* [DATA SUPPLIED]
*** Block opens ***
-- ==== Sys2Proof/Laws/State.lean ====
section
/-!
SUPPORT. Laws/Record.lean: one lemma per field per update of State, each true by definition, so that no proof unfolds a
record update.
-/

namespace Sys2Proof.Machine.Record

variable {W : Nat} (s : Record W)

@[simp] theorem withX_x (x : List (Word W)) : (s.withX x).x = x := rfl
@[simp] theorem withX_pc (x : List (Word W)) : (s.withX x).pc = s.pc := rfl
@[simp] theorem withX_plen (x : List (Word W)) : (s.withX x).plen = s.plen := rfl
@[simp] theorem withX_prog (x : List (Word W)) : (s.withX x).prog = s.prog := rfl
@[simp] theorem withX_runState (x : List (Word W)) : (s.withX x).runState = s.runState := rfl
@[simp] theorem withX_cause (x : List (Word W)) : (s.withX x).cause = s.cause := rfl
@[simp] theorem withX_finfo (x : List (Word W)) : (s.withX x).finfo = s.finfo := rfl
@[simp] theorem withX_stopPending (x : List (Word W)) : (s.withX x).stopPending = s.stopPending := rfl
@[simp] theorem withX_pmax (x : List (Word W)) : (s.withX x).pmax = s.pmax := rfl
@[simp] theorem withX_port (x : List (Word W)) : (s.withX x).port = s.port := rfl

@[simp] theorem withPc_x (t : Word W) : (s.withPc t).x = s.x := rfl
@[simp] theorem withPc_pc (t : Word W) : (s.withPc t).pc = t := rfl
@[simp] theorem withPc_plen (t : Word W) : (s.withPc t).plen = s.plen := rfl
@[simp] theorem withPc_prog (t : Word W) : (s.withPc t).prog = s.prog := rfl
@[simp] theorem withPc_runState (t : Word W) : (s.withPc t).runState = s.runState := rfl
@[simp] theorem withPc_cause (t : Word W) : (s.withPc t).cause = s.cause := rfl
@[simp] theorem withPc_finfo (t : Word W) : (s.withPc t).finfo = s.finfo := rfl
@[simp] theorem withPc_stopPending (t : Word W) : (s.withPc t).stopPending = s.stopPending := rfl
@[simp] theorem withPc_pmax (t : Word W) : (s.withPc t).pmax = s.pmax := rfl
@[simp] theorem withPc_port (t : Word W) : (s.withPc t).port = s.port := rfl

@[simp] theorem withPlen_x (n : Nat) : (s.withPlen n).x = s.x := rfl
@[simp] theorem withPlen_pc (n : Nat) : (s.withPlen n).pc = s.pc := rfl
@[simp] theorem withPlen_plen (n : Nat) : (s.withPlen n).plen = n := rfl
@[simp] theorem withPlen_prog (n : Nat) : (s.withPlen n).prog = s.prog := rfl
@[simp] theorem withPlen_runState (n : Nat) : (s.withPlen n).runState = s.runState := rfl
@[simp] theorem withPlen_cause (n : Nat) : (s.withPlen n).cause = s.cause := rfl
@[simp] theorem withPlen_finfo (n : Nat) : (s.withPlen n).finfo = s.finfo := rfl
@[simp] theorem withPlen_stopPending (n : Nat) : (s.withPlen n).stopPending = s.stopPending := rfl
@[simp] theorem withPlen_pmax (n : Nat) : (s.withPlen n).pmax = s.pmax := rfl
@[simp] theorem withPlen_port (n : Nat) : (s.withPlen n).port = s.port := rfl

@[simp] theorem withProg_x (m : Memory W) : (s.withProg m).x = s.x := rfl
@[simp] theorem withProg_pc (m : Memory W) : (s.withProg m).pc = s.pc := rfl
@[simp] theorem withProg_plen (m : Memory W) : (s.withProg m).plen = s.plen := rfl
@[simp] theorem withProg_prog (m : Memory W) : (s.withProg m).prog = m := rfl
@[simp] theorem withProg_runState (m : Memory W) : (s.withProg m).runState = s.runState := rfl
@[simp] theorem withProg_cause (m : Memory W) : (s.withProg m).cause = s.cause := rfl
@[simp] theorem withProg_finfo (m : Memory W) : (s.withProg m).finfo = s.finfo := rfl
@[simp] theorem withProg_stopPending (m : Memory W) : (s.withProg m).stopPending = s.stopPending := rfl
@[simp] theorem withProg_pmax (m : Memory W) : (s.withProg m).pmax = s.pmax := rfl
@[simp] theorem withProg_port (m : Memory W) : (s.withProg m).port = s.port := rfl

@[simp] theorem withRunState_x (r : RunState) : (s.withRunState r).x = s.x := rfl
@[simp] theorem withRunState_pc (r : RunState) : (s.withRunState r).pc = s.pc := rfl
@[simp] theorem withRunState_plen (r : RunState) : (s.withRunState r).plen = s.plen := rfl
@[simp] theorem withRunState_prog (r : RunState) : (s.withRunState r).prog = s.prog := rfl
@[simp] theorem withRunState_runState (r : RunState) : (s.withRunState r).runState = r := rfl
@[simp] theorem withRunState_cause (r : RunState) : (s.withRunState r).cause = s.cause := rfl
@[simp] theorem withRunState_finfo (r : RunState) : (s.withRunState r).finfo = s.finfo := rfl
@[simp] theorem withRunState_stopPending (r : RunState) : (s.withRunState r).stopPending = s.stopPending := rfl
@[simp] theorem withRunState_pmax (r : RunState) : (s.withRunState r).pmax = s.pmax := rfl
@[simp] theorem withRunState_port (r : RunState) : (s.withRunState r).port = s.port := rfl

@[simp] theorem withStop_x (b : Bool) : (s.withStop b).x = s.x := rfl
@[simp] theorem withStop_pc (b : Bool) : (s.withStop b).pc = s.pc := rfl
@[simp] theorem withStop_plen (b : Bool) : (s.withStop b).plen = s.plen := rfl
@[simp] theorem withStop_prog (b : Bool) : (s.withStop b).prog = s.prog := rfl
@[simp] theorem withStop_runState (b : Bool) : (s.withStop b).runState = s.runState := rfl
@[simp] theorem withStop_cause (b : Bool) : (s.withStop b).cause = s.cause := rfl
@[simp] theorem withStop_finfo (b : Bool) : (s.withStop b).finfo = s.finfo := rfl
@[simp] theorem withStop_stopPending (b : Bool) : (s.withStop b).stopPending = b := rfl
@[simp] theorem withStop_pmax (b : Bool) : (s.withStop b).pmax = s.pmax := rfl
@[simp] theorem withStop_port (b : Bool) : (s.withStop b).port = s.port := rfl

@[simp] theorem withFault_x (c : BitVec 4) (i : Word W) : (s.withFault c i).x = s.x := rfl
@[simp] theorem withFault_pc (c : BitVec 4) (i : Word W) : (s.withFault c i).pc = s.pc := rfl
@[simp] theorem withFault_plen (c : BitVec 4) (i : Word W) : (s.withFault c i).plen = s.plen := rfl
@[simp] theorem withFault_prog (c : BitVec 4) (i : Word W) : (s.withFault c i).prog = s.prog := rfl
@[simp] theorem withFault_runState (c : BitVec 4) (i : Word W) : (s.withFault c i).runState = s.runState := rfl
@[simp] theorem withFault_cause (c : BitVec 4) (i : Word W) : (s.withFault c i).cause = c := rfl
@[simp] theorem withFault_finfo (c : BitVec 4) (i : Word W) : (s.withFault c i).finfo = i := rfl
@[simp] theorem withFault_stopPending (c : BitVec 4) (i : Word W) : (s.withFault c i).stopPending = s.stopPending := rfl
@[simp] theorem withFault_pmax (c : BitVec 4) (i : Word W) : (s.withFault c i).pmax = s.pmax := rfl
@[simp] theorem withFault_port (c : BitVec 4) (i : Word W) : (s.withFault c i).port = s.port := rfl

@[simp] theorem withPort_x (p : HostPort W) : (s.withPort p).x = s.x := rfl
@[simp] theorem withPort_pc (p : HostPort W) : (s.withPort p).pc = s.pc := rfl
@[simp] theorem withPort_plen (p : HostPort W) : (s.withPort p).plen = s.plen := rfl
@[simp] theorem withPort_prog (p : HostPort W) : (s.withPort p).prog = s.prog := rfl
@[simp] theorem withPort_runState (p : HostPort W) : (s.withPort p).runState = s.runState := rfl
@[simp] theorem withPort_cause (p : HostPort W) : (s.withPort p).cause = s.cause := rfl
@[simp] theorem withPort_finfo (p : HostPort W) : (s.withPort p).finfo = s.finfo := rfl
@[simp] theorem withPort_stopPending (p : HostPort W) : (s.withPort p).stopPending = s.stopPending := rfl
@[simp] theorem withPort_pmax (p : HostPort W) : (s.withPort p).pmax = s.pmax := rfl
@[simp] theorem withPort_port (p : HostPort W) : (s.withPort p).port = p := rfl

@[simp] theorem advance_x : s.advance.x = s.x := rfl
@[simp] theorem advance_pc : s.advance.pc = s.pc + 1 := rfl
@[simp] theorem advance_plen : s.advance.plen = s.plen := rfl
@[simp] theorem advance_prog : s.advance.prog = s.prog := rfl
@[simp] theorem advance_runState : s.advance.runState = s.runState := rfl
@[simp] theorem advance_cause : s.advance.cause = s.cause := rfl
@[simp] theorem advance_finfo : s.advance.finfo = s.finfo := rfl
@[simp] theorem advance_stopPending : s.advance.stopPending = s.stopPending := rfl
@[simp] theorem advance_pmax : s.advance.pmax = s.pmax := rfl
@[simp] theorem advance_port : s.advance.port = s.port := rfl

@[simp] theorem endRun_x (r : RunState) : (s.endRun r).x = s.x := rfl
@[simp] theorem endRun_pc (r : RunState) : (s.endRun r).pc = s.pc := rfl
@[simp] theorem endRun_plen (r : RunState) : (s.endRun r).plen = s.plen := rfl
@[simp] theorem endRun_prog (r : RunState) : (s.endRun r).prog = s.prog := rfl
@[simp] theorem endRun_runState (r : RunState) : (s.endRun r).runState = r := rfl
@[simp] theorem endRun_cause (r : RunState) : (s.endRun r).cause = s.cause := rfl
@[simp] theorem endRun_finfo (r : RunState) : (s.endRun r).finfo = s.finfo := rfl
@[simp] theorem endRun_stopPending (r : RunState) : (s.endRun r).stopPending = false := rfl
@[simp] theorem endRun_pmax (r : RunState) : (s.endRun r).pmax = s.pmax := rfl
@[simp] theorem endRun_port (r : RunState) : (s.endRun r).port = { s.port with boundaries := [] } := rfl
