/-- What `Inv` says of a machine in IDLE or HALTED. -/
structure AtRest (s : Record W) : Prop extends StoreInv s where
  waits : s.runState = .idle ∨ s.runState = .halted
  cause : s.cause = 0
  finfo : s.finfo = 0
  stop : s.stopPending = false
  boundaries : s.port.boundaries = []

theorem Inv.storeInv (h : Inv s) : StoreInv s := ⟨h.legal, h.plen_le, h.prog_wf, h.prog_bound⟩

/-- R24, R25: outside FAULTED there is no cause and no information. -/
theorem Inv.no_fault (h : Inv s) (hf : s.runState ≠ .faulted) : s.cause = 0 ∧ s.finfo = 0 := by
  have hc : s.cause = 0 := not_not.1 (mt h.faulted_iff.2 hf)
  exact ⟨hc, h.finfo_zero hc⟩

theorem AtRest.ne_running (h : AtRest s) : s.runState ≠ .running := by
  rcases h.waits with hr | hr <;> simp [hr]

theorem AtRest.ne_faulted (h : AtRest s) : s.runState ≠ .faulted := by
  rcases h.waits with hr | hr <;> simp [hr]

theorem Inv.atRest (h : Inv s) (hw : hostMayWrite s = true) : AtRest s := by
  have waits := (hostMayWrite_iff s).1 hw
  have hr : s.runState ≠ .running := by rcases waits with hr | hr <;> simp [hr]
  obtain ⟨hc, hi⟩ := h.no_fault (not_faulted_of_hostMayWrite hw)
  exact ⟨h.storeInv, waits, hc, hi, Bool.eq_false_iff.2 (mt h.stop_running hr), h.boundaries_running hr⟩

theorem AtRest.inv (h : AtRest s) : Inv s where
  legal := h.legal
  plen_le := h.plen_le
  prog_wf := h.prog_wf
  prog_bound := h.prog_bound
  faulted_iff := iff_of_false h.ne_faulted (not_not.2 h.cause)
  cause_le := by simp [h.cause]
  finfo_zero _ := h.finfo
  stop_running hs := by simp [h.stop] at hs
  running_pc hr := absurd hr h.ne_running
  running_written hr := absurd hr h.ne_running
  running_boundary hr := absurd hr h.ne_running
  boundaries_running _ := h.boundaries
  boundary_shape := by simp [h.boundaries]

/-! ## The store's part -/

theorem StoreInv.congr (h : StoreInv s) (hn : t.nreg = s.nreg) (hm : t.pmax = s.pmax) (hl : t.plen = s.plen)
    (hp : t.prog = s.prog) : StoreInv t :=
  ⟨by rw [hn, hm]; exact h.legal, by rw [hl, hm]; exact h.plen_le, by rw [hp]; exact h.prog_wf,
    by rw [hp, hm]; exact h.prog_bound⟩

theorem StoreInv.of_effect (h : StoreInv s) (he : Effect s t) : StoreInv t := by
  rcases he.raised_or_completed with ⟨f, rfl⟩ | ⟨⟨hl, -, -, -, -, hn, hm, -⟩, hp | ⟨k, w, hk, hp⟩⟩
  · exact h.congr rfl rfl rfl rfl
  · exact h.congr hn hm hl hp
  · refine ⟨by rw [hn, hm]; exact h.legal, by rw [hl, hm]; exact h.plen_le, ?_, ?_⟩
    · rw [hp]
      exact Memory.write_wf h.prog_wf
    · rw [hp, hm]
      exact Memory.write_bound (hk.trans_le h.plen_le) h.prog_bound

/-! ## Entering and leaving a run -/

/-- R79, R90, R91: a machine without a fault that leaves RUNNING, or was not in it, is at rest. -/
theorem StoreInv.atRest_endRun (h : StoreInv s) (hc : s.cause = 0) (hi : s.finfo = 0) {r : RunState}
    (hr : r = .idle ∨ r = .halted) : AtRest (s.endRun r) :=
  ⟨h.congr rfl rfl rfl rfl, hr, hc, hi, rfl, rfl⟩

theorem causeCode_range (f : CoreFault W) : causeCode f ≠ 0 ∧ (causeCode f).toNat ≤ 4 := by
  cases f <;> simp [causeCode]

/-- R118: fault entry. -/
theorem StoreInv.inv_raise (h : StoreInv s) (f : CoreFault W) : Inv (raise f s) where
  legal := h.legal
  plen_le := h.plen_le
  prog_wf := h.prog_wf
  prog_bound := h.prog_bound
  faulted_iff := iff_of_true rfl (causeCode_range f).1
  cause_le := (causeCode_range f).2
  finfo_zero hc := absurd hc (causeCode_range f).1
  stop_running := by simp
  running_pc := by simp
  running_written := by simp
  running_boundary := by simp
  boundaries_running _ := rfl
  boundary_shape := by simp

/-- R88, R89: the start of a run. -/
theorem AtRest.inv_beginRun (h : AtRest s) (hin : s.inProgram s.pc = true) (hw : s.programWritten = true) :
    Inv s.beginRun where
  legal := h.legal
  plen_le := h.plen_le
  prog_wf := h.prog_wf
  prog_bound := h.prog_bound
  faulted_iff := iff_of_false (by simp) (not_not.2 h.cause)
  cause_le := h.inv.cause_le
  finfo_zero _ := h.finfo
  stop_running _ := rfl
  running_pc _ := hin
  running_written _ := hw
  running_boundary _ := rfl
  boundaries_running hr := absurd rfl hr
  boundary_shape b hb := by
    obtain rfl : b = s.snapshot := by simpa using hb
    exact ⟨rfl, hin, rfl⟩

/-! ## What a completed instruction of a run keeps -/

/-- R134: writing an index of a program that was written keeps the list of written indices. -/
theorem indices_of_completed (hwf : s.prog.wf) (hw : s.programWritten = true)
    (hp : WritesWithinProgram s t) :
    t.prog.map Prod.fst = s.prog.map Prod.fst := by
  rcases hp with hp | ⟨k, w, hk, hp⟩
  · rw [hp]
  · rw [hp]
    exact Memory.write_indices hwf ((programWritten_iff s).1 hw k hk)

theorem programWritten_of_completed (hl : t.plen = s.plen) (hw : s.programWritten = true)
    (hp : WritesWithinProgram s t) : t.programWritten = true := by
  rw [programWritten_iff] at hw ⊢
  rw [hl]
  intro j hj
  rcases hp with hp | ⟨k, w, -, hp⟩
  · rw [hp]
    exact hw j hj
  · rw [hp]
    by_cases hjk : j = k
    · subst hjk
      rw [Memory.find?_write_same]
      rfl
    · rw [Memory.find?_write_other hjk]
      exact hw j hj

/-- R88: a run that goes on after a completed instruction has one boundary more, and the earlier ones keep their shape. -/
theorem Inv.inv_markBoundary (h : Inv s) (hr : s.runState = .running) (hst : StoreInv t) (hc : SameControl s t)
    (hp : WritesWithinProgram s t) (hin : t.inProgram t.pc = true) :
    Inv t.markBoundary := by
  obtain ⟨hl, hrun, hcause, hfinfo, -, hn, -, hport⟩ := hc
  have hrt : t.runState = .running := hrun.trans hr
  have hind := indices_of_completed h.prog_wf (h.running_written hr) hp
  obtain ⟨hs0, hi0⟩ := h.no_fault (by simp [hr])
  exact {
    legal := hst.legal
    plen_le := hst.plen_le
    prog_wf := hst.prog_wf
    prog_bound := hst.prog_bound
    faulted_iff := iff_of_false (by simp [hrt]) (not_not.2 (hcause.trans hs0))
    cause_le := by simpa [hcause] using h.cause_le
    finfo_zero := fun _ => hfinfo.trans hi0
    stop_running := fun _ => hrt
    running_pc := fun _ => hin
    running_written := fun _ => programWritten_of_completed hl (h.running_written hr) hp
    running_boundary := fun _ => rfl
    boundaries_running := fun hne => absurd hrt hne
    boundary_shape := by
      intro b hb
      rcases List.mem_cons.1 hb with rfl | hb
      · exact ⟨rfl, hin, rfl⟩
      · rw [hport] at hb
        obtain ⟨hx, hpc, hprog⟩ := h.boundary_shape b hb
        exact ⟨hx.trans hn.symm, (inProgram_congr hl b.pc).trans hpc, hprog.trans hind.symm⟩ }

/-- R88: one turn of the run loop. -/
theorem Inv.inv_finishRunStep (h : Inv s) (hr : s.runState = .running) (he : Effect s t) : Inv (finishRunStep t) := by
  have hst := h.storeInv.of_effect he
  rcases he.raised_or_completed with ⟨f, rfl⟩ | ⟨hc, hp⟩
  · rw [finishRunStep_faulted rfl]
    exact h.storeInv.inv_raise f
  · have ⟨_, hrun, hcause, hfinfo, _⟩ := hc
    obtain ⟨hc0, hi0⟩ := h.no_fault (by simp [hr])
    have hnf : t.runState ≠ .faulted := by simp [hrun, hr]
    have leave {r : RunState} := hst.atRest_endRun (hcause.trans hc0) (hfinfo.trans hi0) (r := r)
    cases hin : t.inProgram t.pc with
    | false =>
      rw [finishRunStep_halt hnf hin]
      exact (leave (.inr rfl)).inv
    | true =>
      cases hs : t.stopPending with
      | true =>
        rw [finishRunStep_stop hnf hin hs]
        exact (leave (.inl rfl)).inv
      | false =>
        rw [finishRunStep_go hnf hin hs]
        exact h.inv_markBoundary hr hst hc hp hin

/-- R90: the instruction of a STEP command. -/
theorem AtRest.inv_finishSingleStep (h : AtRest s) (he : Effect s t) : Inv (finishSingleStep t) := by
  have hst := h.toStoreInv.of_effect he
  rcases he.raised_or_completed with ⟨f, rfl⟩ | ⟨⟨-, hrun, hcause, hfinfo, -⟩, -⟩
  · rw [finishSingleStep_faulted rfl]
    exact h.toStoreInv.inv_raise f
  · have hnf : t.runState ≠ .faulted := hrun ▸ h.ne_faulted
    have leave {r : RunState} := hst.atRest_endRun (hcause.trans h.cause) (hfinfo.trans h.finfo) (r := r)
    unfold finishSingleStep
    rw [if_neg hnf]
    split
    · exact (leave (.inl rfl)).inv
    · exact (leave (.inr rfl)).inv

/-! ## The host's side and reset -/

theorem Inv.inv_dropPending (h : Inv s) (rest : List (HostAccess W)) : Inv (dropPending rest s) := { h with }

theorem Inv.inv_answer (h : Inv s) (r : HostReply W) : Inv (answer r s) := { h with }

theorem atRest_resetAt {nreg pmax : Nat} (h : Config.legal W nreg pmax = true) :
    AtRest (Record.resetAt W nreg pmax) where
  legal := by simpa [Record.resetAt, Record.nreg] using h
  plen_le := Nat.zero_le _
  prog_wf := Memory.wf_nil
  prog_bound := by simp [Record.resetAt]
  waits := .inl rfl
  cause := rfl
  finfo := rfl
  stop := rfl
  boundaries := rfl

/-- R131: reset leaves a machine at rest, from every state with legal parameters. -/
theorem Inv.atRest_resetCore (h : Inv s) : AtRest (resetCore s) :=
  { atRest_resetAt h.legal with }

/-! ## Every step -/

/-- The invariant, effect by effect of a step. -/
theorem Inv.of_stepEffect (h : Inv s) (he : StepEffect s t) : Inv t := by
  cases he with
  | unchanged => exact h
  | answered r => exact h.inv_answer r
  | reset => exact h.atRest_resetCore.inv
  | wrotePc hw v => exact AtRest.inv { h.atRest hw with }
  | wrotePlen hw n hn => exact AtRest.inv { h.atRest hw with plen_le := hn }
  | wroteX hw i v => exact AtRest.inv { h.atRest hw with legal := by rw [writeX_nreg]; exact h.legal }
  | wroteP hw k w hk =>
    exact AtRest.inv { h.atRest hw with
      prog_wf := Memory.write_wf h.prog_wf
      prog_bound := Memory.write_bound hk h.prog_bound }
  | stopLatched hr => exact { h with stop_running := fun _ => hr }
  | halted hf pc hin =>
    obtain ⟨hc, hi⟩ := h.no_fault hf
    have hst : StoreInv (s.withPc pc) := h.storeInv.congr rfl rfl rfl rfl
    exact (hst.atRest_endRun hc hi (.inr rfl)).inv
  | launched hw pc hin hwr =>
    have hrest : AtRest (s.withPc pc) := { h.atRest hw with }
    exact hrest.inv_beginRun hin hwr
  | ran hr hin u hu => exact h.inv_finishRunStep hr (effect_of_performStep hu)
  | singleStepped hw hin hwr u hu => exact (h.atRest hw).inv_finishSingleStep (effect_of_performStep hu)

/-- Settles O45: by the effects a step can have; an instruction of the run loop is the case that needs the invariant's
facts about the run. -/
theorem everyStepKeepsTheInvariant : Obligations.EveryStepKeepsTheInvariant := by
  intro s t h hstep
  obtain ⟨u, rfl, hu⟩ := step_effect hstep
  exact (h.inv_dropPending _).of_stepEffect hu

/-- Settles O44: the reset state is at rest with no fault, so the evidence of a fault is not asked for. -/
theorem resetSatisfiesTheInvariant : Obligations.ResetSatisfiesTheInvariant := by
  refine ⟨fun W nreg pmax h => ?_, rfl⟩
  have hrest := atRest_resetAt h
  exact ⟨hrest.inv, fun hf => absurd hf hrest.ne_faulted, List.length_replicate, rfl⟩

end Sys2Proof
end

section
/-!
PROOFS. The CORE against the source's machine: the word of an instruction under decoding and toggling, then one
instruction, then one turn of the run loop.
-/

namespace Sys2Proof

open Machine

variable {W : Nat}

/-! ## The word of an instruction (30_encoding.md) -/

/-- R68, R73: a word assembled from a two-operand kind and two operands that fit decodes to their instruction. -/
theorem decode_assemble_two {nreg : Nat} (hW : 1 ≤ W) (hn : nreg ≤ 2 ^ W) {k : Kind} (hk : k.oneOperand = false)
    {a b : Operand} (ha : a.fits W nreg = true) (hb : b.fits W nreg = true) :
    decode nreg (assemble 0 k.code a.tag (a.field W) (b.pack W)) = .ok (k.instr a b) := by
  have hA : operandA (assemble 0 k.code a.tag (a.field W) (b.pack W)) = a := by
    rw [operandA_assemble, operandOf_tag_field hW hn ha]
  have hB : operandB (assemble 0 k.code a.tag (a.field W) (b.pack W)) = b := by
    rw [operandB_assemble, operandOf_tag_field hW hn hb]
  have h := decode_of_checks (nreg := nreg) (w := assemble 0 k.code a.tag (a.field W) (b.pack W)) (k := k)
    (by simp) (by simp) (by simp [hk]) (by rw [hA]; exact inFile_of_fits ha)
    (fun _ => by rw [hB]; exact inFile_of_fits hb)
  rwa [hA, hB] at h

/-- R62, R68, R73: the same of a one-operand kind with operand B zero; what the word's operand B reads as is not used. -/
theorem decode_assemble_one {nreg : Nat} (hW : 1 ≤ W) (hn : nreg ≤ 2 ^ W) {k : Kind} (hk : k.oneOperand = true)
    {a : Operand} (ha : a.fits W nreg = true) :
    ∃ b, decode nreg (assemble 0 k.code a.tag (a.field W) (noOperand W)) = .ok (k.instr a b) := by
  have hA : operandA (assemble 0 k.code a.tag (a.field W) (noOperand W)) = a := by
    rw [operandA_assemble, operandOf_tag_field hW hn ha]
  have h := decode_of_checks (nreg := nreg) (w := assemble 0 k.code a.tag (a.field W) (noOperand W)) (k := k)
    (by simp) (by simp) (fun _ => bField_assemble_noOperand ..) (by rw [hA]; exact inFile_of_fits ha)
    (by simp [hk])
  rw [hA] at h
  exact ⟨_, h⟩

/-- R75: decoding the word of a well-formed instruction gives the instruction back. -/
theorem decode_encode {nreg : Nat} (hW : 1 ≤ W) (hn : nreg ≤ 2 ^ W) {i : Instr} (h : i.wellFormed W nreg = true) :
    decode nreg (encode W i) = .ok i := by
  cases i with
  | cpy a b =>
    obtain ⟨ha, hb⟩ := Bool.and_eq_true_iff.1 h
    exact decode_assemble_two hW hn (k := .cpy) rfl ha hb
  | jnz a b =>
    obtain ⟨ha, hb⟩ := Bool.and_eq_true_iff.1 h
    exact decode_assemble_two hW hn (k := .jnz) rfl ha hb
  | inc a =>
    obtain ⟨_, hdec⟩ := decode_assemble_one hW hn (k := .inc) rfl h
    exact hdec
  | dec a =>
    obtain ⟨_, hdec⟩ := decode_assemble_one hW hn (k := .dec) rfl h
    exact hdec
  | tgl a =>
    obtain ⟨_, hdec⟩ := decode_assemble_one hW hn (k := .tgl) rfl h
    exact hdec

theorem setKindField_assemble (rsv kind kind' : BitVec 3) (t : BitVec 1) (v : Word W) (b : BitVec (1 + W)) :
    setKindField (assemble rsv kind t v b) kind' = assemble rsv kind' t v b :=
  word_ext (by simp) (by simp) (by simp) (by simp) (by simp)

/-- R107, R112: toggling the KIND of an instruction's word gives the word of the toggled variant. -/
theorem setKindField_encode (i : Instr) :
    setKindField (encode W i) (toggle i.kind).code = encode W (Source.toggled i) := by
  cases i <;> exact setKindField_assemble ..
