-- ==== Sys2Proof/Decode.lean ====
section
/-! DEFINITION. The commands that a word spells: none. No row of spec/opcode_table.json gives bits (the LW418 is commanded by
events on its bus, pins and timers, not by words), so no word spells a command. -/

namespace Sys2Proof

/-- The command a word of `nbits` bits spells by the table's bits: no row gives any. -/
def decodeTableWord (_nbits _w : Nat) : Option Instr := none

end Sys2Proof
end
*** Block closes ***
Give back exactly the lines from the beginning of the records through the line containing "x).x = x := rfl", and only those.

* [RESULT FOR THIS TASK]
-- ==== Sys2Proof/Laws/State.lean ====
section
/-!
SUPPORT. Laws/Record.lean: one lemma per field per update of State, each true by definition, so that no proof unfolds a
record update.
-/

namespace Sys2Proof.Machine.Record

variable {W : Nat} (s : Record W)

@[simp] theorem withX_x (x : List (Word W)) : (s.withX x).x = x := rfl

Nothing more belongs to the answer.